▶ Assignment
If a line in the data below holds the word "lastKey", copy it.

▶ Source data
*****
/-- A pipeline turns to the context of a channel's work: while the frame before runs, the idle set takes the context from
DRAM, and the context that goes out is saved the same way. The traffic is charged to the channels' coding activities,
and takes no issue cycles (R245). -/
def switchContext (p k : Nat) (s : State) : State :=
  let x := pipeOf s p
  if x.context = some k then s
  else
    let s1 := setPipe p { x with context := some k, idle := x.context } s
    let s2 := match x.context with
      | some o => traffic (actCoding (o / 2)) (contextOf s o) s1
      | none => s1
    traffic (actCoding (k / 2)) (contextOf s k) s2

/-- A frame begins on a pipeline. -/
def startFrame (p h : Nat) (r : BandRun) (q : Picture) (s : State) : State :=
  let x := pipeOf s p
  let k := creditKey h r
  let wait := s.tim.now - tabGet s.tim.now x.held k
  let s1 := setPipe p { x with
    credits := tabSet x.credits k (tabGet 0 x.credits k - r.frameCost * 256), held := tabErase x.held k
    frame := some (h, r.work, r.band, q.capture)
    slicesLeft := (List.range r.nSlices).map (r.firstSlice + ·), parity := [], poison := [] } s
  let s2 := noteHold (actCoding h) (wait / 65536) (addCycles (actCoding h) r.frameCost
    (modPic h q.capture (fun q => { q with issued := q.issued ++ [issueKey r] }) (switchContext p k s1)))
  if r.work = 0 ∧ q.issued.all (fun i => decide (256 ≤ i)) = true then evKey h q s2 else s2

/-- A pipeline that is free issues the earliest frame whose credit covers it. -/
def issueFrame (p : Nat) (s0 : State) : State :=
  if (pipeOf s0 p).frame.isSome ∨ regionOn s0 p = false then s0
  else
    let s := orderAll p s0
    match earliest (candidates s p) with
    | none => noteCredit p s
    | some (_, h, r, q) => startFrame p h r q (noteCredit p s)

/-- R12, R244. -/
def execPipelineFrameIssue (cp : Fin 8) (s : State) : Out := .next (issueFrame cp.val s)

/-! ### Rate control (R291 to R306) -/

/-- Buckets in units of 1/N_p bit (R292). -/
def cbr (f : ChanCfg) : Bool := !f.rcVbr

/-- The rates of buckets t and a for a picture (R299). -/
def rateT (c : Chan) (f : ChanCfg) (capture : Nat) : Nat :=
  if f.rcVbr then settingAt c 0x11 f.maxBitrate capture else settingAt c 0x10 f.bitrate capture

def rateA (c : Chan) (f : ChanCfg) (capture : Nat) : Nat :=
  if f.rcVbr then settingAt c 0x10 f.bitrate capture else 0

/-- A picture's bounds in bits, lo rounded up and hi down to whole bytes (R292); a JPEG XS picture's are its
size (R300). -/
def picBounds (c : Chan) (f : ChanCfg) (capture : Nat) : Nat × Nat :=
  let np := picNum f
  let b := f.cpbBits * np
  if f.codec = .jpegxs then
    let z := 8 * jxsPicBytes f (rateT c f capture)
    (z, z)
  else
    let h1 := if f.rcVbr then min c.bufT.fill c.bufA.fill else c.bufT.fill
    let hi := min h1 (unitsOf f * unitCap f * np) / np / 8 * 8
    let lo0 := if cbr f then c.bufT.fill + rateT c f capture * f.rateDen - b else 0
    let lo := ceilDiv (ceilDiv lo0 np) 8 * 8
    (min lo hi, hi)
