-- ==== Sys2Proof/Machine/Egress.lean ====
section
/-! DEFINITION. Machine/Egress.lean: units as packets, egress queues and launches, mirror records (R59, R71, R170,
R171, R281, R282, R411 to R424, R454 to R456, R463, R466, R468, R473, R474). -/

namespace Sys2Proof.Machine

/-! ### Packets of a unit (R414, R418, R420) -/

/-- Whether a unit is the last of its picture. -/
def lastUnitOf (f : ChanCfg) (u : Nat) : Bool := decide (u + 1 = (if f.role = .gateway then 1 else unitsOf f))

/-- The NAL units or parts of a unit that hold slices: bytes, whether it holds the NAL unit's header, and whether it is
whole (DESIGN CHOICE, assumption log 18). -/
def sliceParts (f : ChanCfg) (q : Picture) (u : Nat) : List (Nat × Bool × Bool) :=
  let (bytes, fill) := q.units.getD u (0, 0)
  match f.latency with
  | .slice => [(bytes - fill, true, true)]
  | .ripple =>
    match (starts 0 (cfgSlices f)).find? fun p => decide (p.1 ≤ u ∧ u < p.1 + p.2) with
    | some p => [(bytes - fill, decide (p.1 = u), decide (p.2 = 1))]
    | none => [(bytes - fill, true, true)]
  | _ =>
    let n := q.sliceBytes.length
    ((List.range n).zip q.sliceBytes).map fun e => (if e.1 + 1 = n then e.2 - fill else e.2, true, true)

/-- Takes bytes out of the first of some parts. -/
def lessBytes (n : Nat) : List (Nat × Bool × Bool) → List (Nat × Bool × Bool)
  | [] => []
  | p :: ps => (p.1 - n, p.2) :: ps

/-- The NAL units or parts of a unit: the prefix SEI before the first slice, the slices, the suffix SEI after the last
and the filler (R264, R283, R295). -/
def nalParts (f : ChanCfg) (q : Picture) (u : Nat) : List (Nat × Bool × Bool) :=
  let whole (n : Nat) : Nat × Bool × Bool := (n, true, true)
  let pre := if u = 0 then seiSizes f (prefixSei q) else []
  let suf := if lastUnitOf f u then seiSizes f (suffixSei q) else []
  let fill := (q.units.getD u (0, 0)).2
  let video := (lessBytes suf.sum (lessBytes pre.sum (sliceParts f q u)).reverse).reverse
  pre.map whole ++ video ++ suf.map whole ++ (if f.fillerOut ∧ 0 < fill then [whole fill] else [])

/-- Payload bytes of the packets of one NAL unit or part (DESIGN CHOICE, assumption log 18). -/
def nalPackets (mtu : Nat) (p : Nat × Bool × Bool) : List Nat :=
  let (bytes, head, whole) := p
  if whole ∧ bytes ≤ mtu - 40 then [bytes]
  else
    let data := if head then bytes - 2 else bytes
    let n := ceilDiv data (mtu - 43)
    (List.range n).map fun i => if i + 1 = n then data - (n - 1) * (mtu - 43) + 3 else mtu - 40

/-- `bytes` in pieces of at most `cap`. -/
def pieces (bytes cap : Nat) : List Nat :=
  let n := ceilDiv bytes cap
  (List.range n).map fun i => if i + 1 = n then bytes - (n - 1) * cap else cap

/-- The time of TS slot `k` of a picture (R418). -/
def tsTime (f : ChanCfg) (q : Picture) (n k : Nat) : Nat :=
  q.slot + ns f.delayNs + k * f.rateDen * 1000000000 * 65536 / (picNum f * n)

/-- Audio packets of each PID in a picture of a transport stream: the PES packet of the picture captured two periods
before, of the frames whose grid instants lie in it (R445). -/
def tsAudioUsed (s : State) (h : Nat) (f : ChanCfg) (o : Nat) (q : Picture) : Nat × Nat :=
  let p := tsPairs s o
  match (chan s h).firstPic with
  | none => (0, 0)
  | some c0 =>
    if c0 + 2 * periodT f ≤ q.slot + 65536 then
      let c := q.slot - 2 * periodT f
      let n := frameAt (capNs (c + periodT f)) 48000 - frameAt (capNs c) 48000
      (audioPackets n p.1, audioPackets n p.2)
    else (0, 0)

/-- The runs of TS slots that the video of units 0 to `u` takes: unit, first slot and number. A unit takes the free slots
from its launch time on (R418; DEDUCED, assumption log 18). -/
def tsRuns (s : State) (f : ChanCfg) (o : Nat) (q : Picture) (n u : Nat) : List (Nat × Nat × Nat) :=
  ((List.range (u + 1)).foldl (fun (x : Nat × List (Nat × Nat × Nat)) v =>
    let m := Config.tsVideo (q.units.getD v (0, 0)).1 v
    let first := max x.1 (max (2 + tsAudioSlots s f o) (ceilDiv (v * n) (unitsOf f)))
    (first + m, x.2 ++ [(v, first, m)])) (0, [])).2

/-- The time stamp of an instant (2^-16 ns) plus D plus CPB_BITS / M0, in units of 90 kHz modulo 2^33, exactly rounded down
(R418, R445). -/
def stamp90 (f : ChanCfg) (t : Nat) : Nat :=
  let m0 := max 1 f.maxBitrate
  ((t + ns f.delayNs) * m0 + ns (f.cpbBits * 1000000000)) * 9 / (ns 100000 * m0) % 8589934592

/-- The DTS and PTS of a picture: its first datagram's launch plus CPB_BITS / M0, and its capture time on the same path
with the reorder delay of its mini-GOP (R418, R445; DEDUCED, assumption log 18). -/
def tsStamps (f : ChanCfg) (q : Picture) : Nat × Nat :=
  (stamp90 f q.slot, stamp90 f (q.capture + (miniGop f - 1) * periodT f))

/-- Whether slot `k` of a run that begins at `first` carries the PCR: the first, and the first after each further 20 ms. -/
def tsHasPcr (f : ChanCfg) (q : Picture) (n first k : Nat) : Bool :=
  let since (j : Nat) : Nat := (tsTime f q n j - tsTime f q n first) / ns 20000000
  decide (k = first) || decide (since (k - 1) < since k)
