/-- The launched-through time of a channel in ns, if a packet has left (R459; assumption log 21). -/
def launchedThrough (s : State) (h : Nat) : Option Nat :=
  let c := chan s h
  match c.cfg, c.lastLaunch with
  | some f, some l => some (capNs (match firstOpen s h f with
      | some t => min l (t - 1)
      | none => l))
  | _, _ => none

/-- The entry of a group that this module codes in. -/
def codingEntry (s : State) (h : Nat) (g : Group) : CroakEntry :=
  let off := match launchedThrough s h with
    | some t => if nowNs s - t < 4290000000 then nowNs s - t else 4294967295
    | none => 4294967295
  { activeNode := g.active, activeCh := activeHandle h g, role := g.role, state := g.state,
    through := if g.role = 0 then off else 0 }

/-- The entry of a group that this module witnesses. -/
def witnessEntry (w : Witness) : CroakEntry :=
  { activeNode := w.activeNode, activeCh := w.activeCh, role := 2,
    state := if w.granted then 4 else 2, through := 0 }

/-- The entries that this module shares with another, ascending by active node and handle. -/
def entriesFor (s : State) (node : Nat) : List CroakEntry :=
  let coding := s.prt.groups.filterMap fun e =>
    if e.2.active = node ∨ e.2.shadow = node ∨ e.2.witness = node then some (codingEntry s e.1 e.2) else none
  let wit := s.prt.witnesses.filterMap fun e =>
    if e.2.activeNode = node ∨ e.2.shadowNode = node then some (witnessEntry e.2) else none
  (coding ++ wit).foldl insertEntry []
where
  /-- Inserts in order. -/
  insertEntry : List CroakEntry → CroakEntry → List CroakEntry
    | [], e => [e]
    | x :: xs, e =>
      if e.activeNode * 64 + e.activeCh < x.activeNode * 64 + x.activeCh then e :: x :: xs
      else x :: insertEntry xs e

/-- Cuts entries into frames of at most 64. -/
def frames64 : Nat → List CroakEntry → List (List CroakEntry)
  | 0, _ => []
  | _ + 1, [] => []
  | n + 1, es => es.take 64 :: frames64 n (es.drop 64)

/-- The nodes that share a group with this module. -/
def groupNodes (s : State) : List Nat :=
  let all := (s.prt.groups.map fun e => [e.2.active, e.2.shadow, e.2.witness]).flatten ++
    (s.prt.witnesses.map fun e => [e.2.activeNode, e.2.shadowNode]).flatten
  (List.range 512).filter fun n => decide (n ≠ s.fab.node) && all.contains n

/-- A heartbeat frame's bytes: head and entries (R459). -/
def croakBytes (c : CroakMsg) : List Nat :=
  u16 c.sender ++ u8 c.entries.length ++ u8 c.mode ++ u8 c.part ++ u8 c.parts ++ u16 0 ++ u64 c.sendTime ++
    (c.entries.map fun e =>
      u16 e.activeNode ++ u8 e.activeCh ++ u8 e.role ++ u8 e.state ++ [0, 0, 0] ++ u32 e.through).flatten

/-- Sends a heartbeat frame to a node, a timed packet of type 0x01 (R459). -/
def sendCroak (node : Nat) (c : CroakMsg) (s : State) : State :=
  sendBytes 1 0 0 node (croakBytes c) { s with prt := { s.prt with sentCroak := s.prt.sentCroak ++ [(node, c)] } }

/-- The heartbeat frames to one node in an interval. -/
def croaksFor (s : State) (n : Nat) : List CroakMsg :=
  let fs := frames64 5 (entriesFor s n)
  ((List.range fs.length).zip fs).map fun e =>
    { sender := s.fab.node, mode := modeCode s.modes.mode, part := e.1, parts := fs.length, sendTime := nowNs s, entries := e.2 }

/-- The heartbeat frames of one interval, every 50 us. -/
def execCroakTimer (s : State) : Out :=
  if since s s.prt.croakAt 50000 then
    .next ((groupNodes s).foldl (fun t n => (croaksFor s n).foldl (fun t c => sendCroak n c t) t)
      { s with prt := { s.prt with croakAt := some (nowNs s) } })
  else .next s

/-! ### Re-encoding on the shadow (R465, R466) -/

/-- Whether the shadow's own source holds every picture that it has begun and not yet taken from records. -/
def sourceHolds (s : State) (h : Nat) (g : Group) (f : ChanCfg) : Bool :=
  let c := chan s h
  (c.pics.filter fun q => decide (q.mirrored < f.slices)).all fun q =>
    match inputOf s f.input with
    | some x => x.ring.any fun p => decide (p.capture = q.capture)
    | none => g.relaySeen.any fun e => decide (e.1 = capNs q.capture)

/-- Changes the picture whose capture time is so many ns. -/
def modPicNs (h cap : Nat) (f : Picture → Picture) (s : State) : State :=
  modChan h (fun c => { c with pics := c.pics.map fun q => if capNs q.capture = cap then f q else q }) s

/-- A capture time `k` periods after another, exact but for the last rounding. -/
def periodsFrom (f : ChanCfg) (t : Nat) (k : Int) : Nat :=
  ((t : Int) + k * (f.rateDen * 1000000000 * 65536 : Nat) / (picNum f : Int)).toNat

/-- The capture time of a channel's input nearest an instant, of its pictures and those that its input has passed: active
and shadow take the slots of the same capture times (R21, R284). -/
def captureNear (s : State) (h : Nat) (f : ChanCfg) (at_ : Nat) : Nat :=
  let own := (chan s h).pics.map Picture.capture
  let caps := own ++ match inputOf s f.input with
    | some x => x.passed
    | none => []
  (caps.find? fun c => decide (2 * dist c at_ < periodT f)).getD at_

/-- The pictures of the mini-GOP in progress after a checkpoint's picture take their places in coding order. -/
def resumeGroup (h : Nat) (f : ChanCfg) (k : Checkpoint) (s : State) : State :=
  let order := codingOrder k.gopLen
  let i := order.idxOf k.gopPos
  let here := captureNear s h f (ns k.capture)
  let member (j : Nat) : Nat := captureNear s h f (periodsFrom f here ((j : Int) - k.gopPos))
  let rest := (List.range k.gopLen).drop (i + 1)
  let s1 := rest.foldl (fun s j =>
    match (chan s h).pics.find? fun q => !q.ordered && decide (q.capture = member (order.getD j 1)) with
    | some q => orderOne h f false none (member (j + 1)) (order.getD j 1) k.gopLen q s
    | none => s) s
  modChan h (fun c => { c with sinceKey := c.codingNo - c.lastKey - 1 }) s1

/-- The shadow begins re-encoding from the checkpoint of the newest slice record that it holds. -/
def startReencode (h : Nat) (s : State) : State :=
  match group? s h, (chan s h).cfg with
  | some g, some f =>
    match g.checkpoint with
    | none => s
    | some k =>
      let done : Picture :=
        { Picture.new 0 with startT := k.bucketT, startA := k.bucketA, picBits := 8 * k.pictureBytes }
      let s1 := modChan h (fun c =>
        let c1 := { c with
          bufT := k.bucketT, bufA := k.bucketA, codingNo := k.codingNo + 1, sinceBp := k.sinceBp,
          lastKey := k.lastKey, lastHashReset := k.lastHashReset, refreshCol := k.refreshCol,
          refreshLeft := k.refreshLeft, handoverPic := k.handoverPicture
          handoverPeer := if k.handoverPeer = 0xFFFF then none else some k.handoverPeer }
        if k.lastSlice then bucketsAfter f done (8 * k.pictureBytes) c1 else c1) s
      let s2 := modPicNs h k.reqKey (fun q =>
        if q.ordered ∨ k.reqKey = 0 then q else { q with key := true, keyCause := k.reqKeyCause }) s1
      let s3 := if k.lastSlice then s2
        else modPicNs h k.capture (fun q => { q with
          begun := false, picBits := 8 * k.pictureBytes, prevBits := k.plan / 16,
          stage := k.plan / 4 % 4, stageScope := k.plan % 4, floor := k.rcFloor
          unitBits := if f.latency = .frame ∨ f.latency = .lookahead then 8 * k.pictureBytes else 0 }) s2
      modGroup h (fun g => { g with reencoding := true }) (resumeGroup h f k s3)
  | _, _ => s

/-- The output state of a checkpoint becomes that of a channel's outputs. -/
def setOutputs (f : ChanCfg) (outs : List (Nat × List Nat)) (s : State) : State :=
  ((List.range outs.length).zip outs).foldl (fun s e =>
    match f.outputs[e.1]? with
    | none => s
    | some o => match outputOf s o with
      | some x => { s with outputs := tabSet s.outputs o { x with rtpSeq := e.2.1, cc := e.2.2 } }
      | none => s) s

/-- The units that the first `m` slices of a picture complete. -/
def unitsOfSlices (f : ChanCfg) (m : Nat) : Nat :=
  match f.latency with
  | .ripple => ((cfgSlices f).take m).sum
  | .slice => m
  | .frame => if m = f.slices then 1 else 0
  | .lookahead => if m = f.slices then 1 else 0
*****
▶ Exercise response
  modChan h (fun c => { c with sinceKey := c.codingNo - c.lastKey - 1 }) s1
          lastKey := k.lastKey, lastHashReset := k.lastHashReset, refreshCol := k.refreshCol,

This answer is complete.